Once you create an S3 bucket that is publicly accessible, here are example commands to upload the preprocessed dataset to S3:

  • aws s3 cp --recursive xview_dataset/train_sliced_no_neg/ s3://determined-ai-xview-coco-dataset/train_sliced_no_neg
  • aws s3 cp --recursive xview_dataset/val_sliced_no_neg/ s3://determined-ai-xview-coco-dataset/val_sliced_no_neg

Now that the satellite imagery data is in an S3 bucket and is prepped for distributed training, you can progress to model training and inferencing via the NGC container.

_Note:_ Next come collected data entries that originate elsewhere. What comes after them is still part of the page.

-- ==== Sys2Proof/Laws/State.lean ====
section
/-! SUPPORT. One lemma per field per basic update of the state, and what a read of a register field or a counter gives
after one. -/

namespace Sys2Proof.Machine

/-! ### wr -/

@[simp] theorem State.wr_ctrs (s : State) (base : Nat) (f : Fld) (v i : Nat) : (s.wr base f v i).ctrs = s.ctrs := rfl
@[simp] theorem State.wr_snaps (s : State) (base : Nat) (f : Fld) (v i : Nat) : (s.wr base f v i).snaps = s.snaps := rfl
@[simp] theorem State.wr_openCtrs (s : State) (base : Nat) (f : Fld) (v i : Nat) : (s.wr base f v i).openCtrs = s.openCtrs := rfl
@[simp] theorem State.wr_parityBad (s : State) (base : Nat) (f : Fld) (v i : Nat) : (s.wr base f v i).parityBad = s.parityBad := rfl
@[simp] theorem State.wr_injectArmed (s : State) (base : Nat) (f : Fld) (v i : Nat) : (s.wr base f v i).injectArmed = s.injectArmed := rfl
@[simp] theorem State.wr_snapWait (s : State) (base : Nat) (f : Fld) (v i : Nat) : (s.wr base f v i).snapWait = s.snapWait := rfl
@[simp] theorem State.wr_deferred (s : State) (base : Nat) (f : Fld) (v i : Nat) : (s.wr base f v i).deferred = s.deferred := rfl
@[simp] theorem State.wr_board (s : State) (base : Nat) (f : Fld) (v i : Nat) : (s.wr base f v i).board = s.board := rfl
@[simp] theorem State.wr_seq (s : State) (base : Nat) (f : Fld) (v i : Nat) : (s.wr base f v i).seq = s.seq := rfl
@[simp] theorem State.wr_host (s : State) (base : Nat) (f : Fld) (v i : Nat) : (s.wr base f v i).host = s.host := rfl
@[simp] theorem State.wr_mem (s : State) (base : Nat) (f : Fld) (v i : Nat) : (s.wr base f v i).mem = s.mem := rfl
@[simp] theorem State.wr_hostMem (s : State) (base : Nat) (f : Fld) (v i : Nat) : (s.wr base f v i).hostMem = s.hostMem := rfl
@[simp] theorem State.wr_flash (s : State) (base : Nat) (f : Fld) (v i : Nat) : (s.wr base f v i).flash = s.flash := rfl
@[simp] theorem State.wr_engines (s : State) (base : Nat) (f : Fld) (v i : Nat) : (s.wr base f v i).engines = s.engines := rfl
@[simp] theorem State.wr_ctxs (s : State) (base : Nat) (f : Fld) (v i : Nat) : (s.wr base f v i).ctxs = s.ctxs := rfl
@[simp] theorem State.wr_sched (s : State) (base : Nat) (f : Fld) (v i : Nat) : (s.wr base f v i).sched = s.sched := rfl
@[simp] theorem State.wr_cams (s : State) (base : Nat) (f : Fld) (v i : Nat) : (s.wr base f v i).cams = s.cams := rfl
@[simp] theorem State.wr_pipes (s : State) (base : Nat) (f : Fld) (v i : Nat) : (s.wr base f v i).pipes = s.pipes := rfl
@[simp] theorem State.wr_detect (s : State) (base : Nat) (f : Fld) (v i : Nat) : (s.wr base f v i).detect = s.detect := rfl
@[simp] theorem State.wr_lanes (s : State) (base : Nat) (f : Fld) (v i : Nat) : (s.wr base f v i).lanes = s.lanes := rfl
@[simp] theorem State.wr_encs (s : State) (base : Nat) (f : Fld) (v i : Nat) : (s.wr base f v i).encs = s.encs := rfl
@[simp] theorem State.wr_rtu (s : State) (base : Nat) (f : Fld) (v i : Nat) : (s.wr base f v i).rtu = s.rtu := rfl
@[simp] theorem State.wr_field (s : State) (base : Nat) (f : Fld) (v i : Nat) : (s.wr base f v i).field = s.field := rfl
@[simp] theorem State.wr_ports (s : State) (base : Nat) (f : Fld) (v i : Nat) : (s.wr base f v i).ports = s.ports := rfl
@[simp] theorem State.wr_ptp (s : State) (base : Nat) (f : Fld) (v i : Nat) : (s.wr base f v i).ptp = s.ptp := rfl
@[simp] theorem State.wr_bry (s : State) (base : Nat) (f : Fld) (v i : Nat) : (s.wr base f v i).bry = s.bry := rfl
@[simp] theorem State.wr_streams (s : State) (base : Nat) (f : Fld) (v i : Nat) : (s.wr base f v i).streams = s.streams := rfl
@[simp] theorem State.wr_cache (s : State) (base : Nat) (f : Fld) (v i : Nat) : (s.wr base f v i).cache = s.cache := rfl
@[simp] theorem State.wr_temper (s : State) (base : Nat) (f : Fld) (v i : Nat) : (s.wr base f v i).temper = s.temper := rfl
@[simp] theorem State.wr_coll (s : State) (base : Nat) (f : Fld) (v i : Nat) : (s.wr base f v i).coll = s.coll := rfl
@[simp] theorem State.wr_quench (s : State) (base : Nat) (f : Fld) (v i : Nat) : (s.wr base f v i).quench = s.quench := rfl
@[simp] theorem State.wr_msys (s : State) (base : Nat) (f : Fld) (v i : Nat) : (s.wr base f v i).msys = s.msys := rfl
@[simp] theorem State.wr_draws (s : State) (base : Nat) (f : Fld) (v i : Nat) : (s.wr base f v i).draws = s.draws := rfl
@[simp] theorem State.wr_pending (s : State) (base : Nat) (f : Fld) (v i : Nat) : (s.wr base f v i).pending = s.pending := rfl
@[simp] theorem State.wr_ctr (s : State) (base : Nat) (f : Fld) (v i : Nat) (q : Nat) : (s.wr base f v i).ctr q = s.ctr q := rfl

/-! ### bump -/

@[simp] theorem State.bump_regs (s : State) (a n : Nat) : (s.bump a n).regs = s.regs := rfl
@[simp] theorem State.bump_snaps (s : State) (a n : Nat) : (s.bump a n).snaps = s.snaps := rfl
@[simp] theorem State.bump_openCtrs (s : State) (a n : Nat) : (s.bump a n).openCtrs = s.openCtrs := rfl
@[simp] theorem State.bump_parityBad (s : State) (a n : Nat) : (s.bump a n).parityBad = s.parityBad := rfl
@[simp] theorem State.bump_injectArmed (s : State) (a n : Nat) : (s.bump a n).injectArmed = s.injectArmed := rfl
@[simp] theorem State.bump_snapWait (s : State) (a n : Nat) : (s.bump a n).snapWait = s.snapWait := rfl
@[simp] theorem State.bump_deferred (s : State) (a n : Nat) : (s.bump a n).deferred = s.deferred := rfl
@[simp] theorem State.bump_board (s : State) (a n : Nat) : (s.bump a n).board = s.board := rfl
@[simp] theorem State.bump_seq (s : State) (a n : Nat) : (s.bump a n).seq = s.seq := rfl
@[simp] theorem State.bump_host (s : State) (a n : Nat) : (s.bump a n).host = s.host := rfl
@[simp] theorem State.bump_mem (s : State) (a n : Nat) : (s.bump a n).mem = s.mem := rfl
@[simp] theorem State.bump_hostMem (s : State) (a n : Nat) : (s.bump a n).hostMem = s.hostMem := rfl
@[simp] theorem State.bump_flash (s : State) (a n : Nat) : (s.bump a n).flash = s.flash := rfl
@[simp] theorem State.bump_engines (s : State) (a n : Nat) : (s.bump a n).engines = s.engines := rfl
@[simp] theorem State.bump_ctxs (s : State) (a n : Nat) : (s.bump a n).ctxs = s.ctxs := rfl
@[simp] theorem State.bump_sched (s : State) (a n : Nat) : (s.bump a n).sched = s.sched := rfl
@[simp] theorem State.bump_cams (s : State) (a n : Nat) : (s.bump a n).cams = s.cams := rfl
@[simp] theorem State.bump_pipes (s : State) (a n : Nat) : (s.bump a n).pipes = s.pipes := rfl
@[simp] theorem State.bump_detect (s : State) (a n : Nat) : (s.bump a n).detect = s.detect := rfl
@[simp] theorem State.bump_lanes (s : State) (a n : Nat) : (s.bump a n).lanes = s.lanes := rfl
@[simp] theorem State.bump_encs (s : State) (a n : Nat) : (s.bump a n).encs = s.encs := rfl
@[simp] theorem State.bump_rtu (s : State) (a n : Nat) : (s.bump a n).rtu = s.rtu := rfl
@[simp] theorem State.bump_field (s : State) (a n : Nat) : (s.bump a n).field = s.field := rfl
@[simp] theorem State.bump_ports (s : State) (a n : Nat) : (s.bump a n).ports = s.ports := rfl
@[simp] theorem State.bump_ptp (s : State) (a n : Nat) : (s.bump a n).ptp = s.ptp := rfl
@[simp] theorem State.bump_bry (s : State) (a n : Nat) : (s.bump a n).bry = s.bry := rfl
@[simp] theorem State.bump_streams (s : State) (a n : Nat) : (s.bump a n).streams = s.streams := rfl
@[simp] theorem State.bump_cache (s : State) (a n : Nat) : (s.bump a n).cache = s.cache := rfl
@[simp] theorem State.bump_temper (s : State) (a n : Nat) : (s.bump a n).temper = s.temper := rfl
@[simp] theorem State.bump_coll (s : State) (a n : Nat) : (s.bump a n).coll = s.coll := rfl
@[simp] theorem State.bump_quench (s : State) (a n : Nat) : (s.bump a n).quench = s.quench := rfl
@[simp] theorem State.bump_msys (s : State) (a n : Nat) : (s.bump a n).msys = s.msys := rfl
@[simp] theorem State.bump_draws (s : State) (a n : Nat) : (s.bump a n).draws = s.draws := rfl
@[simp] theorem State.bump_pending (s : State) (a n : Nat) : (s.bump a n).pending = s.pending := rfl
@[simp] theorem State.bump_rd (s : State) (a n : Nat) (b : Nat) (g : Fld) (ix : Nat) : (s.bump a n).rd b g ix = s.rd b g ix := rfl
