theorem witness_ContextsLoadDrainSwapAndReset_3 :
  (∃ (s : State) (c : Fin 8) (b : Billet),
    let place : Prop := blobPlace b.addr.toNat b.len.toNat = true
    s.calm ∧
    s.mbxCanTake = true ∧
    place ∧
    s.ctxState c.val ≠ 0) ∧
  (∃ (s : State) (c : Fin 8),
    let b : Nat := (s.ctx c.val).swapTo.get!.fst
    let l : Nat := (s.ctx c.val).swapTo.get!.snd
    s.calm ∧
    s.alive = true ∧
    s.ctxState c.val = 5 ∧
    s.ctxJobs c.val = [] ∧
    (s.ctx c.val).boxQ = [] ∧
    (∀ (k : Nat), k < 8 → ∀ (x : Issued), x ∈ (s.det k).issued → ¬c.val ∈ x.dest) ∧
    (s.ctx c.val).swapTo = some (b, l) ∧
    (s.ctx c.val).swapped = true) ∧
  (∃ (s : State) (c : Fin 8) (j : Nat),
    let resets : Prop := s.ctxResident c.val = true ∧ s.seq.engResets = []
    let x : Job := (s.job j).get!
    s.calm ∧
    s.reaches 68 ∧
    resets ∧
    j < 512 ∧
    s.job j = some x ∧
    x.ctx = c.val ∧
    x.ended = none) ∧
  (∃ (s : State) (c : Fin 8) (i : Nat),
    let resets : Prop := s.ctxResident c.val = true ∧ s.seq.engResets = []
    s.calm ∧
    s.reaches 68 ∧
    resets ∧
    i < 64 ∧
    s.rd (P.arcS i) Reg.ARC_SCFG_ctx = c.val ∧
    s.rd (P.arcS i) Reg.ARC_SSTAT_state ≠ 0) ∧
  (∃ (s : State) (c : Fin 8) (b : Fin 8) (l : Nat),
    let busy : Prop := s.swapBusy c.val l = true ∨ s.ctxState c.val ≠ 4
    s.calm ∧
    (s.ctx c.val).swapTo = some (b.val, l) ∧
    b ≠ c ∧
    (s.ctx c.val).swapped = false ∧
    l < (s.cam (s.primCam c.val)).nextLine ∧
    busy) ∧
  (∃ (s : State) (c : Fin 8) (b : Billet),
    let r : MbxReq := (s.ctx c.val).req.get!
    s.calm ∧
    s.hearthRuns = true ∧
    s.ctxState c.val = 1 ∧
    ((s.ctx c.val).billet = some b) ∧
    (s.ctx c.val).req = some r ∧
    (r, 16) ∈ s.host.mbxTaken) ∧
  (∃ (s : State) (c : Fin 8) (b : Nat) (i : Nat),
    let resets : Prop := s.ctxResident c.val = true ∧ s.seq.engResets = []
    let o : Nat := (s.share c.val b).get!.fst
    let n : Nat := (s.share c.val b).get!.snd
    s.calm ∧
    s.reaches 68 ∧
    resets ∧
    b < 202 ∧
    s.share c.val b = some (o, n) ∧
    i < n) := by
  refine ⟨?_, ?_, ?_, ?_, ?_, ?_, ?_⟩
  · exact ⟨adm g, 2, bil, by decide +kernel⟩
  · exact ⟨st 5 5 (sw true 64 g), 2, by decide +kernel⟩
  · exact ⟨st 6 6 (((job g).wr (P.arcS 5) Reg.ARC_SCFG_ctx 2).wr (P.arcS 5) Reg.ARC_SSTAT_state 2), 2, 5, by decide +kernel⟩
  · exact ⟨st 6 6 (((job g).wr (P.arcS 5) Reg.ARC_SCFG_ctx 2).wr (P.arcS 5) Reg.ARC_SSTAT_state 2), 2, 5, by decide +kernel⟩
  · exact ⟨((st 4 3 (nl 100 (sw false 64 g))).setDet 1 {(default : Detect) with openBoxes := [(2, default)]}).wr P.chip Reg.CHIP_READY_ctx_req 7, 2, 3, 64, by decide +kernel⟩
  · exact ⟨withM (adm g), 2, bil, by decide +kernel⟩
  · exact ⟨(st 5 5 g).wr P.schG Reg.BLK_STAT_state 1, 2, 0, 0, by decide +kernel⟩

end WitC

/-! #### Witnesses: boxes, jobs and verdicts -/

namespace WitJ

def bil : Billet := { (default : Billet) with addr := 0x1000, len := 0x40, formatKnown := true, aUnits := 4, wUnits := 3, pUnits := 3, xUnits := 4, n4Units := 1, n5Units := 0, anvCmds := 300, tngCmds := 200, quota := 3, copy0 := 0x200000, copy1 := 0x400300000, primCam := 1, primEn := true, failsafe := true, refLine := 1, prio := 3, specEn := true, actMap := [(0,40,3,5),(30,100,4,6)], decl0 := 3, decl1 := 4, prot := false, thresholds := [3,7], waits := [(0, 2, 0x2000000100, 8, 10),(3, 2, 0x2000000100, 8, 10)], earlyExit := true, inputLen := 16, windows := [(0x100000,0x10000)], stepBytes := [], stepAddrs := [], stepEngines := [], flows := [(3, [1,0,2])], outAt := 0x100000, outWindow := 0x104000, outLen := 48 }
def b1 : Box := { first := 100, last := 120, col0 := 3, col1 := 20, object := 9, camera := 1, noVerdict := false }
def b2 : Box := { b1 with noVerdict := true, object := 10 }
def b3 : Box := { b1 with col0 := 50, col1 := 60 }
def b4 : Box := { b1 with col0 := 200, col1 := 260 }
def b5 : Box := { b4 with noVerdict := true }
def is (b : Box) : Issued := { box := b, last := 127, dest := [2,3], stamps := [(96, 5000), (64, 4900)] }
def vd : Verdict := { (default : Verdict) with cls := 3, conf := 700, reject := true, digest := [1,2,3] }
def jx : Job := { (default : Job) with ctx := 2, kind := .host, tag := 5, counts := [(0, 9), (1, 3)], tongs := 1 }
def dd : HostJob := readDesc ((List.range 64).map (fun i => if i = 42 ∨ i = 43 ∨ i = 44 then 0 else if i = 26 then 0x10 else if i = 41 then 2 else 0))
def je : Job := { jx with tag := 7, ended := some 0, verdict := some vd, desc := some dd, restarts := 1, folded := true }
def jb : Job := { jx with tag := 9, kind := .box, ended := some 4 }
def g : State := Id.run do
  let mut s : State := { go with mem := [(0x1000,3),(0x100000,3),(0x100014,16),(0x100002,0x10),(0x10001a,0x10),(0x100029,2),(0x100042,0x10), (0x10006a,5)], ctxs := [(2, { (default : Ctx) with billet := some bil }), (3, { (default : Ctx) with billet := some bil })] }
  for c in [2,3] do
    s := (s.wr (P.schC c) Reg.SCH_CTX_CFG_prim_cam 1).wr (P.schC c) Reg.SCH_CTX_CFG_prim_en 1
    s := (((s.wr (P.schC c) Reg.SCH_CTX_ACT_GRP_valid 1 0).wr (P.schC c) Reg.SCH_CTX_ACT_COLS_last 30 0).wr (P.schC c) Reg.SCH_CTX_ACT_GRP_grp 3 0).wr (P.schC c) Reg.SCH_CTX_ACT_GRP_valid 1 4
    s := ((s.wr (P.schC c) Reg.SCH_CTX_ACT_COLS_first 31 4).wr (P.schC c) Reg.SCH_CTX_ACT_COLS_last 99 4).wr (P.schC c) Reg.SCH_CTX_ACT_GRP_grp 4 4
    s := ((s.wr (P.schC c) Reg.SCH_CTX_ACT_OFF_c_off 400 0).wr (P.schC c) Reg.SCH_CTX_CFG_quota 5).wr (P.schC c) Reg.SCH_CTX_HQ_BASE_lo 0x100000
  s := ((s.wr (P.cfeC 1) Reg.CFE_CAM_FMT_width 100).wr (P.cfeC 1) Reg.CFE_CAM_STAT_state 2).wr (P.cfeC 1) Reg.CFE_CAM_BLK_h 32
  s := s.setDet 1 { (default : Detect) with issued := [is b1, is b2, is b3, is b4, is b5] }
  s := s.setPipe 1 { s.pipe 1 with stamps := [(96, 5000), (64, 4900)] }
  for t in [0,1,2,3] do s := s.wr (P.tng t 0) Reg.TNG_CFG_ctx_en 255
  s := (s.wr P.rtu Reg.RTU_GRP_ACT_n_act 12 3).wr P.rtu Reg.RTU_GRP_CFG_enc 2 3
  pure s
def st (a b : Nat) (s : State) : State := (s.wr (P.schC 2) Reg.SCH_CTX_STAT_state a).wr (P.schC 3) Reg.SCH_CTX_STAT_state b
def ent : RtuEntry := { (default : RtuEntry) with target := 100, group := 3, state := 1, ctx := 2, job := some 5 }
def full (s : State) : State := {s with rtu := {s.rtu with entries := (List.range 4096).map (fun i => (i, ent))}}
def job (s : State) : State := {s with sched := {s.sched with jobs := [(5,jx),(7,je),(9, jb)], order := [5,7,9], slotGen := [(7,127)]}}
def rq (s : State) : State := {s with sched := {s.sched with restartQ := [5]}}
def hq (q : List HostItem) (bq : List QBox) (s : State) : State := s.setCtx 2 {s.ctx 2 with hostQ := q, boxQ := bq}
def cr (s : State) : State := {s with rtu := {s.rtu with entries := [(0, ent), (3, {ent with job := some 6}), (4, {ent with state := 2})], crossing := [{ slot := 5, tag := 5, ctx := 2, verdict := vd, flags := 2 },{ slot := 7, tag := 77, ctx := 2, verdict := vd, flags := 2 }]}}
def ow (s : State) : State := {s with sched := {s.sched with jobs := [(7,{je with desc := some {dd with flags := 3}})]}}
def q1 : QBox := { box := b1, rtuFirst := 3, lastLine := 127, key := 4 }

Part 3: End-to-End example training object detection model using NVIDIA PyTorch container from NGC

Training and inference via NGC Container

This notebook walks you through each step to train a model using containers from the NGC Catalog. I chose the GPU-optimized PyTorch container for this example. The basics of working with Docker containers apply to all NGC containers.

We will show you how to:

  • Execute training an object detection model on satellite imagery using TensorFlow and Jupyter Notebook
  • Run inference on a trained object detection model using the SAHI library

Note this object detection demo is based on this PyTorch repo and ngc docker image nvcr.io/nvidia/pytorch:21.11-py3

It is assumed that, by now, you have completed step 2 of dataset preprocessing and have your tiled satellite imagery dataset completed and in the local directory train_images_rgb_no_neg/train_images_300_02

Let's get started!

Execute Docker run to create NGC environment for data prep

Make sure to map host directory to Docker directory. You will use the host directory again to:

  • docker run --gpus all --ipc=host --ulimit memlock=-1 --ulimit stack=67108864 -v /home/ubuntu:/home/ubuntu -p 8008:8888 -it nvcr.io/nvidia/pytorch:21.11-py3 /bin/bash

Run Jupyter Notebook command within Docker container to access it on your local browser

  • cd /home/ubuntu
  • jupyter lab --ip=0.0.0.0 --port=8888 --NotebookApp.token='' --NotebookApp.password=''
%%capture
!pip install cython pycocotools matplotlib terminaltables

TLDR; Run training job on 4 GPUs

The below cell will run a multi-gpu training job. This job will train an object detection model (faster-rcnn) on a dataset of satellite imagery images that contain 61 classes of objects.

  • Change nproc_per_node argument to specify the number of GPUs available on your server
!torchrun --nproc_per_node=4 detection/train.py\
    --dataset coco --data-path=xview_dataset/ --model fasterrcnn_resnet50_fpn --epochs 26\
    --lr-steps 16 22 --aspect-ratio-group-factor 3

1. Object detection on satellite imagery with PyTorch (single GPU)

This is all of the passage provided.